Start of TASK INPUT

/-- Run pages of a command's shard: their lines and the query block are asked for, and once at hand the softmax runs over
them (R117). Pages served outside their home group are counted here (R123). -/
def State.runShard (s : State) (au id : Nat) (n : Nat) : State :=
  let c := s.cmd id
  let d := c.desc
  match c.shards.find? fun h => h.au = au && !h.finished with
  | none => s
  | some h =>
    let f := aKv d
    let dim := aD d
    let pages := h.pages.take n
    let q := c.queryRange
    let ranges := q :: pages.flatMap (kvRanges f dim)
    let begun : Shard := { h with started := true }
    let s0 := s.modCmd id fun c => { c with shards := replaceShard h begun c.shards }
    if !(ranges.all fun r => c.has r.1 r.2) then ranges.foldl (fun s r => s.cmdLoadRange id 0 au r.1 r.2) s0
    else
      let key := s0.freeCount
      let sm := BitVec.ofNat 32 (bits d 287 256)
      let g := aG d
      let step := fun (acc : List Soft × Stats) (pg : KvPage × Nat) =>
        let rows := c.kvRows f dim pg.1
        let r := acc.1.zipIdx.map fun a =>
          if a.2 / g = pg.1.member then pageStep ((key * 65536 + pg.2) * 1024 + a.2) f (aYb4 d) sm (c.queryVec a.2) rows a.1 else (a.1, {})
        (r.map (·.1), acc.2.plus (sumStats (r.map (·.2))))
      let res := (pages.zipIdx).foldl step (h.soft, {})
      let rest := h.pages.drop n
      let h1 : Shard := { h with pages := rest, started := true, soft := res.1, finished := rest.isEmpty }
      let keep := linesOf q.1 q.2
      let lines := pages.flatMap fun p => (kvRanges f dim p).flatMap fun r => linesOf r.1 r.2
      let s1 : State := ({ s0 with freeCount := s0.freeCount + 1, auLastCtx := tblPut s0.auLastCtx au c.ctx } : State).modCmd id fun c =>
        { c with shards := replaceShard begun h1 c.shards,
                 got := c.got.filter fun kv => keep.contains kv.1 || !lines.contains kv.1 }
      let s2 := ((s1.bumpBy 0x2100 6 (pages.filter (·.away)).length).bumpBy 0x6204 (au + 1) (Config.laneCycles s0.freeCount)).countStats { nanBlocks := res.2.nanBlocks }
      if !((s2.cmd id).shards.any fun h => h.au = au && !h.finished) then { s2 with auQueue := tblMod s2.auQueue au (·.filter (· ≠ id)) [] } else s2

/-- Run the next slice of an AU (R128): a whole shard in an exclusive partition. -/
def State.auSlice (s : State) (au : Nat) : State :=
  match s.auPick au with
  | none => s
  | some id => s.runShard au id (if (s.partn (s.cmd id).part).mode = 1 then 65536 else s.setting 0x2120 1)

/-- The KV lines of a step's shard on an AU, in page order. -/
def Cmd.shardLines (c : Cmd) (au : Nat) : List Nat :=
  ((c.shards.find? fun h => h.au = au).map fun h =>
    h.pages.flatMap fun p => (kvRanges (aKv c.desc) (aD c.desc) p).flatMap fun r => linesOf r.1 r.2).getD []
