-- ==== Sys2Proof/Machine/Lanes.lean ====
section
/-! DEFINITION. Sys2Proof/Machine/Lanes.lean: the line port of a memory port: which offered request a lane takes, responses
and bounds, the background writes of formatting, initialisation and scrubs, and the write-back rows (R41 to R44, R194,
R197, R206, R217 to R222, R428). -/
namespace Sys2Proof.Machine

/-- The key of a tag in flight. -/
def tagKey (lane tag : Nat) : Nat := lane * 512 + tag

/-- Is the engine sweeping a region: running, waiting or completing. -/
def Sweep.active (w : Sweep) : Bool := w.state = 1 || w.state = 2 || w.state = 3

/-- Has a memory port line traffic: requests, lines outstanding, or a sweep, a formatting, an initialisation or a scrub under way. -/
def MemPort.busy (p : MemPort) : Bool :=
  !(p.waiting.isEmpty && p.offered.isEmpty && p.tags.isEmpty && p.easelWait.isEmpty && p.init.isEmpty) || p.sweep.active || p.fmt.isSome || p.scrub.isSome

/-- A row of a memory port: the port exists, and the block is out of reset; while its clock is stopped a line request is what brings
the block back to S0 (DEDUCED, log entry 106). -/
def State.portRow (s : State) (m : Nat) (f : State → State) : Host.Outcome State Fault Refusal :=
  withUnit (decide (m < s.cfg.memPorts)) (doneS (s.whenAlive fun s => if s.sealing then f s else if (s.port m).busy then s.beginExit else s))

/-! ## Background writes -/

/-- Is there work under way on the lines of a region: requests waiting or at their order points, pages in transition,
metadata being written back or having its parent fetched. On a failed port only accepted requests are left to answer. -/
def State.regionBusy (s : State) (m r : Nat) : Bool :=
  let p := s.port m
  match tblFind p.regions r with
  | none => false
  | some g =>
    let lo := g.base * 2 ^ 14
    let hi := lo + g.pages * 2 ^ 14
    let inR := fun (a : Nat) => decide (lo ≤ a ∧ a < hi)
    let page := fun (x : Nat) => inR (metaIndex p.dcap x * 2 ^ 14)
    let ctr := fun (x : Nat) => decide (metaBase p.dcap 0 ≤ x ∧ x < metaBase p.dcap 1) && page x
    (p.waiting.any fun q => inR q.line) || (p.points.any fun kv => inR kv.1 && (kv.2.op.isSome || kv.2.outstanding || kv.2.unwritten)) ||
    (p.state ≠ 4 && ((p.points.any fun kv => (inR kv.1 && kv.2.poisonTry.isSome) || (ctr kv.1 && kv.2.op.isSome)) ||
      (p.transitions.any fun t => page t.page) ||
      (p.cache.any fun kv => kv.2.writing && ((kv.2.kind = 0 && inR ((kv.1 - p.dcap) * 16)) || (kv.2.kind = 1 && page kv.1)))))

/-- Does a key slot still hold a region's keys: it may have been scrubbed and taken for another region since. -/
def State.holdsRegion (s : State) (m r i : Nat) : Bool :=
  let k := s.slot i
  (k.state = 1 || k.state = 2) && k.kind = 1 && k.port = m && k.region = r

/-- Discard a removed region's cached counter and tag lines without writing them back, clear what its requests held in the easels
(R21), and free its record (R198). -/
def State.dropRegion (s : State) (m r : Nat) : State :=
  match tblFind (s.port m).regions r with
  | none => s
  | some g =>
    let s1 := if s.holdsRegion m r g.slot then s.invalidateSlot g.slot else s
    s1.modPort m fun p =>
      let lo := g.base * 2 ^ 14
      let hi := lo + g.pages * 2 ^ 14
      let inR := fun (a : Nat) => decide (lo ≤ a ∧ a < hi)
      let mine := fun (x : Nat) (c : CacheLine) =>
        (c.kind = 0 && inR ((x - p.dcap) * 16)) || (c.kind = 1 && inR (metaIndex p.dcap x * 2 ^ 14))
      { p with regions := tblDel p.regions r, cache := p.cache.filter (fun kv => !mine kv.1 kv.2), points := p.points.filter (fun kv => !inR kv.1),
               waiting := p.waiting.filter (fun q => !inR q.line), easel := p.easel.filter (fun e => !inR e.line), easelWait := p.easelWait.filter (fun e => !inR e.line) }

/-- A region leaves the live state: the harvest and the trace that name it keep no region (R519). -/
def State.forgetRegion (s : State) (m r : Nat) : State :=
  let v := m + r * 2 ^ 8
  let s1 := if s.setting 0x6210 1 = v then ({ s with records := { s.records with ring := [], writing := 0 } } : State).setSetting 0x6210 1 0 else s
  if s1.setting 0x6220 1 = v then ({ s1 with records := { s1.records with history := [], staging := [] } } : State).setSetting 0x6220 1 0 else s1

/-- Is a region still queued or being swept. -/
def Sweep.holds (w : Sweep) (r : Nat) : Bool := w.queued.contains r || (w.region = r && (w.state = 1 || w.state = 2 || w.state = 3))

/-- Is a region of the running automatic round still queued or being swept. -/
def Sweep.roundRuns (w : Sweep) : Bool := w.round.any w.holds

/-- Queue every live region of a port in number order (R230), none twice: a new automatic round starts. -/
def State.queueRound (s : State) (m : Nat) : State :=
  s.modPort m fun p =>
    let live := (p.regions.filter fun kv => kv.2.state = 2).map (·.1)
    { p with sweep := { p.sweep with queued := p.sweep.queued ++ live.filter (fun r => !p.sweep.queued.contains r), round := live, roundDue := false, roundAt := s.loc } }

End of TASK INPUT

WORK INSTRUCTIONS :: Lines after the one containing "let q := c.queryRange" are not wanted; repeat exactly each line above from the first up to and including it.

FINAL ANSWER ::
/-- Run pages of a command's shard: their lines and the query block are asked for, and once at hand the softmax runs over
them (R117). Pages served outside their home group are counted here (R123). -/
def State.runShard (s : State) (au id : Nat) (n : Nat) : State :=
  let c := s.cmd id
  let d := c.desc
  match c.shards.find? fun h => h.au = au && !h.finished with
  | none => s
  | some h =>
    let f := aKv d
    let dim := aD d
    let pages := h.pages.take n
    let q := c.queryRange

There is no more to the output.